Laura Luehrmann, Ph.D., professor of political science and director of the M.A. Program in International and Comparative Politics, said Chumley was one of those students who came to class always prepared to discuss and probe further.
“I was immediately impressed with her sharp mind and her ability to see thorny questions from multiple viewpoints,” she said.
Luehrmann said Chumley is also a perfect example of a super bright student seeking out and completing opportunities — from the University Honors Program to neuro lab research to leadership in the College Republicans.
“Her experiences also exemplify the critical importance of solid interdisciplinary work,” said Luehrmann. “STEM majors need to understand the humanities and social sciences, and vice versa.”

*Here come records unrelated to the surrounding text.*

/-! ### `State.irq` -/

section
variable (s : State) (v : Nat)
@[simp] theorem State.irq_clk : (s.irq v).clk = s.clk := rfl
@[simp] theorem State.irq_timeBase : (s.irq v).timeBase = s.timeBase := rfl
@[simp] theorem State.irq_free : (s.irq v).free = s.free := rfl
@[simp] theorem State.irq_agenda : (s.irq v).agenda = s.agenda := rfl
@[simp] theorem State.irq_ev : (s.irq v).ev = s.ev := rfl
@[simp] theorem State.irq_cursor : (s.irq v).cursor = s.cursor := rfl
@[simp] theorem State.irq_cur : (s.irq v).cur = s.cur := rfl
@[simp] theorem State.irq_booted : (s.irq v).booted = s.booted := rfl
@[simp] theorem State.irq_recovery : (s.irq v).recovery = s.recovery := rfl
@[simp] theorem State.irq_coolant : (s.irq v).coolant = s.coolant := rfl
@[simp] theorem State.irq_stopped : (s.irq v).stopped = s.stopped := rfl
@[simp] theorem State.irq_flash : (s.irq v).flash = s.flash := rfl
@[simp] theorem State.irq_svn : (s.irq v).svn = s.svn := rfl
@[simp] theorem State.irq_measure : (s.irq v).measure = s.measure := rfl
@[simp] theorem State.irq_linkLanes : (s.irq v).linkLanes = s.linkLanes := rfl
@[simp] theorem State.irq_cxl : (s.irq v).cxl = s.cxl := rfl
@[simp] theorem State.irq_mem : (s.irq v).mem = s.mem := rfl
@[simp] theorem State.irq_poison : (s.irq v).poison = s.poison := rfl
@[simp] theorem State.irq_cells : (s.irq v).cells = s.cells := rfl
@[simp] theorem State.irq_l2 : (s.irq v).l2 = s.l2 := rfl
@[simp] theorem State.irq_metas : (s.irq v).metas = s.metas := rfl
@[simp] theorem State.irq_homes : (s.irq v).homes = s.homes := rfl
@[simp] theorem State.irq_pend : (s.irq v).pend = s.pend := rfl
@[simp] theorem State.irq_served : (s.irq v).served = s.served := rfl
@[simp] theorem State.irq_sectors : (s.irq v).sectors = s.sectors := rfl
@[simp] theorem State.irq_fsectors : (s.irq v).fsectors = s.fsectors := rfl
@[simp] theorem State.irq_remotes : (s.irq v).remotes = s.remotes := rfl
@[simp] theorem State.irq_dropexp : (s.irq v).dropexp = s.dropexp := rfl
@[simp] theorem State.irq_dirs : (s.irq v).dirs = s.dirs := rfl
@[simp] theorem State.irq_filters : (s.irq v).filters = s.filters := rfl
@[simp] theorem State.irq_invals : (s.irq v).invals = s.invals := rfl
@[simp] theorem State.irq_l1 : (s.irq v).l1 = s.l1 := rfl
@[simp] theorem State.irq_tlb : (s.irq v).tlb = s.tlb := rfl
@[simp] theorem State.irq_walkc : (s.irq v).walkc = s.walkc := rfl
@[simp] theorem State.irq_replicas : (s.irq v).replicas = s.replicas := rfl
@[simp] theorem State.irq_copyPz : (s.irq v).copyPz = s.copyPz := rfl
@[simp] theorem State.irq_marks : (s.irq v).marks = s.marks := rfl
@[simp] theorem State.irq_halves : (s.irq v).halves = s.halves := rfl
@[simp] theorem State.irq_snoops : (s.irq v).snoops = s.snoops := rfl
@[simp] theorem State.irq_ctxs : (s.irq v).ctxs = s.ctxs := rfl
@[simp] theorem State.irq_grids : (s.irq v).grids = s.grids := rfl
@[simp] theorem State.irq_wgs : (s.irq v).wgs = s.wgs := rfl
@[simp] theorem State.irq_groups : (s.irq v).groups = s.groups := rfl
@[simp] theorem State.irq_saved : (s.irq v).saved = s.saved := rfl
@[simp] theorem State.irq_nextId : (s.irq v).nextId = s.nextId := rfl
@[simp] theorem State.irq_busy : (s.irq v).busy = s.busy := rfl
@[simp] theorem State.irq_vstore : (s.irq v).vstore = s.vstore := rfl
@[simp] theorem State.irq_projs : (s.irq v).projs = s.projs := rfl
@[simp] theorem State.irq_locks : (s.irq v).locks = s.locks := rfl
@[simp] theorem State.irq_copies : (s.irq v).copies = s.copies := rfl
@[simp] theorem State.irq_mats : (s.irq v).mats = s.mats := rfl
@[simp] theorem State.irq_cpTurn : (s.irq v).cpTurn = s.cpTurn := rfl
@[simp] theorem State.irq_codecFree : (s.irq v).codecFree = s.codecFree := rfl
@[simp] theorem State.irq_l1Port : (s.irq v).l1Port = s.l1Port := rfl
@[simp] theorem State.irq_recs : (s.irq v).recs = s.recs := rfl
@[simp] theorem State.irq_faultq : (s.irq v).faultq = s.faultq := rfl
@[simp] theorem State.irq_pools : (s.irq v).pools = s.pools := rfl
@[simp] theorem State.irq_queues : (s.irq v).queues = s.queues := rfl
@[simp] theorem State.irq_bar2 : (s.irq v).bar2 = s.bar2 := rfl
@[simp] theorem State.irq_frz : (s.irq v).frz = s.frz := rfl
@[simp] theorem State.irq_links : (s.irq v).links = s.links := rfl
@[simp] theorem State.irq_fences : (s.irq v).fences = s.fences := rfl
@[simp] theorem State.irq_rebuild : (s.irq v).rebuild = s.rebuild := rfl
@[simp] theorem State.irq_ports : (s.irq v).ports = s.ports := rfl
@[simp] theorem State.irq_rtimeout : (s.irq v).rtimeout = s.rtimeout := rfl
@[simp] theorem State.irq_refused : (s.irq v).refused = s.refused := rfl
@[simp] theorem State.irq_counters : (s.irq v).counters = s.counters := rfl
@[simp] theorem State.irq_log : (s.irq v).log = s.log := rfl
@[simp] theorem State.irq_cmd : (s.irq v).cmd = s.cmd := rfl
@[simp] theorem State.irq_recd : (s.irq v).recd = s.recd := rfl
end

Chumley was accepted into the fellowship program of the Ohio Legislative Service Commission in the summer of 2020. Shortly after beginning the yearlong fellowship in December, she was placed in the office of State Rep. Scott Lipps, chair of the House Health Committee.

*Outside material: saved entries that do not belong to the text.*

/-- A host line used at its home holds both its halves, and stays at its home. -/
theorem State.useLine_halves (dirty cmpr : Bool) : (s.useLine pa dirty cmpr none).L2Lines ∧ (s.useLine pa dirty cmpr none).AtHome pa ∧
    ∀ i < 2, tabGet (s.useLine pa dirty cmpr none).halves (pa % 2 ^ 50 / 64 + i) = some (heldAs (tabGet s.halves (pa % 2 ^ 50 / 64 + i))) := by
  have hhost : isHost pa = true := by simp [isHost, bits]; omega
  have hother : isOther pa = false := by simp [isOther, bits]; omega
  have hh := fun i (hi : i < 2) => s.cacheHalves_halves ha hi
  have hl := s.cacheHalves_l2 pa
  unfold State.useLine
  simp only [hhost, hother, hc, Bool.not_true, Bool.and_false, Bool.or_self, Bool.false_eq_true, if_false, if_true]
  generalize s.cacheHalves pa = u at hh hl ⊢
  split
  · next l hl' =>
    have hplace : l.place = none := hp l (hl ▸ hl')
    simp only [hplace, bne_self_eq_false, Bool.false_eq_true, if_false]
    split
    · exact ⟨fun x hx => hs x (hl ▸ hx), fun l' h => hp l' (hl ▸ h), hh⟩
    · refine ⟨fun x hx => ?_, fun l' h => ?_, hh⟩
      · rcases mem_tabSet hx with rfl | hx
        · exact ⟨ha, by omega⟩
        · exact hs x (hl ▸ hx)
      · rw [tabGet_tabSet_same] at h
        exact Option.some.inj h ▸ rfl
  · next hl' =>
    have hn : ∀ x ∈ u.l2, x.1 ≠ pa := fun x => tabGet_none_of_ne hl'
    have hu : u.L2Lines := fun x hx => hs x (hl ▸ hx)
    have hb := fun i (hi : i < 2) => bringIn_halves ha hlo hhi hi hu hn { dirty := dirty, cmpr := cmpr, place := none }
    obtain ⟨h1, h2, -⟩ := hb 0 (by omega)
    refine ⟨fun x hx => ?_, fun l' h => ?_, fun i hi => (hb i hi).2.2.trans (hh i hi)⟩
    · rcases h1 x hx with rfl | hx
      · exact ⟨ha, by omega⟩
      · exact hu x hx
    · rw [h2] at h
      exact Option.some.inj h ▸ rfl
end

theorem keyPa_physKey (pa : Nat) : keyPa (physKey pa) = pa / 128 * 128 := by unfold keyPa physKey; omega

theorem isCodecKey_physKey (pa : Nat) : isCodecKey (physKey pa) = false := by simp [isCodecKey, physKey]

theorem linesOf_one (pa : Nat) : linesOf pa 1 = [pa / 128 * 128] := by simp [linesOf, Nat.mul_comm]

theorem State.readLines_one (s : State) (pa : Nat) :
    s.readLines pa 1 = s.useLine (pa / 128 * 128) false (s.cmprMark (physKey (pa / 128 * 128))) none := by
  unfold State.readLines State.touchL2
  simp only [linesOf_one, List.foldl_cons, List.foldl_nil, isCodecKey_physKey, keyPa_physKey, Bool.false_eq_true, if_false]
  congr 1
  omega

section
variable {s : State} {h : Nat} (hh : h < 2 ^ 44) (hc : s.cxl = true) (hs : s.L2Lines) (hp : s.AtHome (keyPa (physKey (2 ^ 50 + 64 * h))))
include hh hc hs hp

/-- A dispatcher that holds the seal line of a queue's next slot holds its halves. -/
theorem State.holdSeal_halves {q : Queue} (hd : q.die ≠ none) (hq : physKey (q.slotPa q.prog + 255) = physKey (2 ^ 50 + 64 * h)) :
    (s.holdSeal q).L2Lines ∧ (s.holdSeal q).AtHome (keyPa (physKey (2 ^ 50 + 64 * h))) ∧
      tabGet (s.holdSeal q).halves h = some (heldAs (tabGet s.halves h)) := by
  have hd' : q.die.isSome = true := Option.isSome_iff_ne_none.2 hd
  have hline : (q.slotPa q.prog + 255) / 128 * 128 = (2 ^ 50 + 64 * h) / 128 * 128 := by unfold physKey at hq; omega
  unfold State.holdSeal
  simp only [hc, hd', Bool.and_self, if_true, State.readLines_one, hline, keyPa_physKey] at hp ⊢
  obtain ⟨h1, h2, h3⟩ := State.useLine_halves (pa := (2 ^ 50 + 64 * h) / 128 * 128) (by omega) (by omega) (by omega) hc hs hp false
    (s.cmprMark (physKey ((2 ^ 50 + 64 * h) / 128 * 128)))
  refine ⟨h1, h2, ?_⟩
  have := h3 (h % 2) (by omega)
  rwa [show (2 ^ 50 + 64 * h) / 128 * 128 % 2 ^ 50 / 64 + h % 2 = h by omega] at this

end

/-- A byte after an unpoisoned write. -/
theorem memGet_poke {s : State} (h : Memory.wf s.mem = true) (pa : Nat) (data : List Byte) (i : Nat) :
    memGet (s.poke pa data false).mem i = if pa ≤ i ∧ i < pa + data.length then data.getD (i - pa) 0 else memGet s.mem i := by
  split
  · next hi =>
    obtain ⟨j, rfl⟩ := Nat.exists_eq_add_of_le hi.1
    have hj : j < data.length := by omega
    rw [poke_inside h pa j data hj, Nat.add_sub_cancel_left, List.getD_eq_getElem _ _ hj]
  · exact poke_outside h pa i data (by omega)

/-! ### Launch records (R368–R370) -/

theorem exec_launchRecord_replayed_none {s : State} (hf : s.ev.flag = true) (hr : s.replayLaunch = none) : exec .launchRecord s = .next s := by
  show execLaunchRecord s = _
  simp only [execLaunchRecord, onEvent_next, hf, hr, if_true]

/-- The state in which a record is parsed: under CXL.cache its lines have been read. -/
def State.slotRead (s : State) (q : Queue) : State := if s.cxl then s.readLines (q.slotPa q.prog) 256 else s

“My job includes a lot of constituent work, which is the backbone of what any political office does,” she said. “This includes helping constituents of Representative Lipps’ district with any issues they may be having with state agencies, as well as communicating with them regarding any policy concerns or comments they may have.”
Chumley has also been given the opportunity to assist with hearings by the House Health Committee and learn the process of clerking the committee. Her immediate career goal is to continue working for the Ohio Legislature and to become more and more involved in health policy.

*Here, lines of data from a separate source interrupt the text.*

-- ==== Sys2Proof/Syntax.lean ====
section
/-! DEFINITION. The commands of the block: one constructor per row of spec/opcode_table.json. -/

namespace Sys2Proof

/-- Direction of a request (section 2.1). -/
inductive Direction where
  | read
  | write
  deriving DecidableEq, Repr

/-- A contribution path of a region (00_scope, Terms). -/
inductive Path where
  | a
  | b
  deriving DecidableEq, Repr

/-- The memory port's answer to an access (R24). -/
inductive MemAnswer where
  | okay
  | error
  deriving DecidableEq, Repr

/-- The 29 steps of the part, in the table's order.
The completion rows say how the access in progress at the memory port is answered; the rows that
are always completions with OKAY (SUBMIT to BAD_COMMAND) have no operand, since their
arguments stand in the write that completes (R55, R68). -/
inductive Instr where
  /-- RESET_N_ASSERT (R36). -/
  | resetNAssert
  /-- RESET_N_RELEASE (R38): `planSel` is the level of the straps at the release. -/
  | resetNRelease (planSel : BitVec 4)
  /-- LANE_REQUEST (R18): a master presents a request at its lane port. -/
  | laneRequest (lane : Fin 8) (dir : Direction) (addr : Addr) (length : Nat) (link : Bool)
      (data : List Byte)
  /-- PLAIN_ACCESS_COMPLETE (R33, R34). -/
  | plainAccessComplete (answer : MemAnswer)
  /-- PLAN_WRITE_COMPLETE (R55, R56). -/
  | planWriteComplete (answer : MemAnswer)
  /-- SUBMIT (R72). -/
  | submit
  /-- COMMIT (R60). -/
  | commit
  /-- STOP (R64). -/
  | stop
  /-- CANCEL (R69, R114). -/
  | cancel
  /-- HOLD (R70, R116). -/
  | hold
  /-- RELEASE (R70, R118). -/
  | release
  /-- ATTACH (R71, R147). -/
  | attach
  /-- DETACH (R71, R149). -/
  | detach
  /-- BAD_COMMAND (R67). -/
  | badCommand
  /-- READ_INDEX_WRITE (R192). -/
  | readIndexWrite (answer : MemAnswer)
  /-- RING_WRITE_COMPLETE (R87). -/
  | ringWriteComplete (answer : MemAnswer)
  /-- VIEW_READ_COMPLETE (R161 to R163). -/
  | viewReadComplete (answer : MemAnswer)
  /-- TICK (R180). -/
  | tick
  /-- LINK_WAIT_EXPIRY (R29). -/
  | linkWaitExpiry
  /-- SILENCE_LIMIT_EXPIRY (R95) of one regional path. -/
  | silenceLimitExpiry (region : Fin 12) (path : Path)
  /-- HOLD_LIMIT_EXPIRY (R174) of the held write of one lane. -/
  | holdLimitExpiry (lane : Fin 8)
  /-- PULSE_TIMEOUT_EXPIRY (R182). -/
  | pulseTimeoutExpiry
  /-- REF_PULSE (R183): a rising edge. -/
  | refPulse
  /-- HOLD_REQ_ASSERT (R117): the level goes high. -/
  | holdReqAssert
  /-- HOLD_REQ_DEASSERT (R117): the level goes low. -/
  | holdReqDeassert
  /-- DRAIN_END (R65). -/
  | drainEnd
  /-- REPORT_TAKE (R189, R191). -/
  | reportTake
  /-- RECORD_WRITE_COMPLETE (R189 to R191). -/
  | recordWriteComplete (answer : MemAnswer)
  /-- WRITE_INDEX_WORD_COMPLETE (R189, R190). -/
  | writeIndexWordComplete (answer : MemAnswer)
  deriving DecidableEq, Repr

end Sys2Proof
end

Chumley credits Ju, Luehrmann, Lee Hannah, Ph.D., associate professor of political science; Patrick Sonner, Ph.D., lecturer of neuroscience; Kathrin Engisch, Ph.D., associate professor of neuroscience and interim dean of the College of Science and Mathematics; and Robert Fyffe, Ph.D., professor emeritus of neuroscience; with helping her build a career path that blends neuroscience with public policy work.
“They are just a few of those professors that I will always appreciate and be grateful to,” she said.
Hannah said Chumley completed an internship with a local campaign where she was entrusted with more responsibility than the average intern.
“Her drive to accomplish tasks independently was a major asset for her campaign, and it was a pleasure to watch her apply her intelligence and instincts in the political world,” said Hannah.
Luehrmann said she couldn’t be happier to see Chumley using her skills and background in neuroscience and politics in the Ohio Legislature.
“Her prestigious LSC internship will open even more doors for her, and I sincerely hope she continues her commitment to informed public service,” said Luehrmann said. “Abby gives me great hope for her generation.”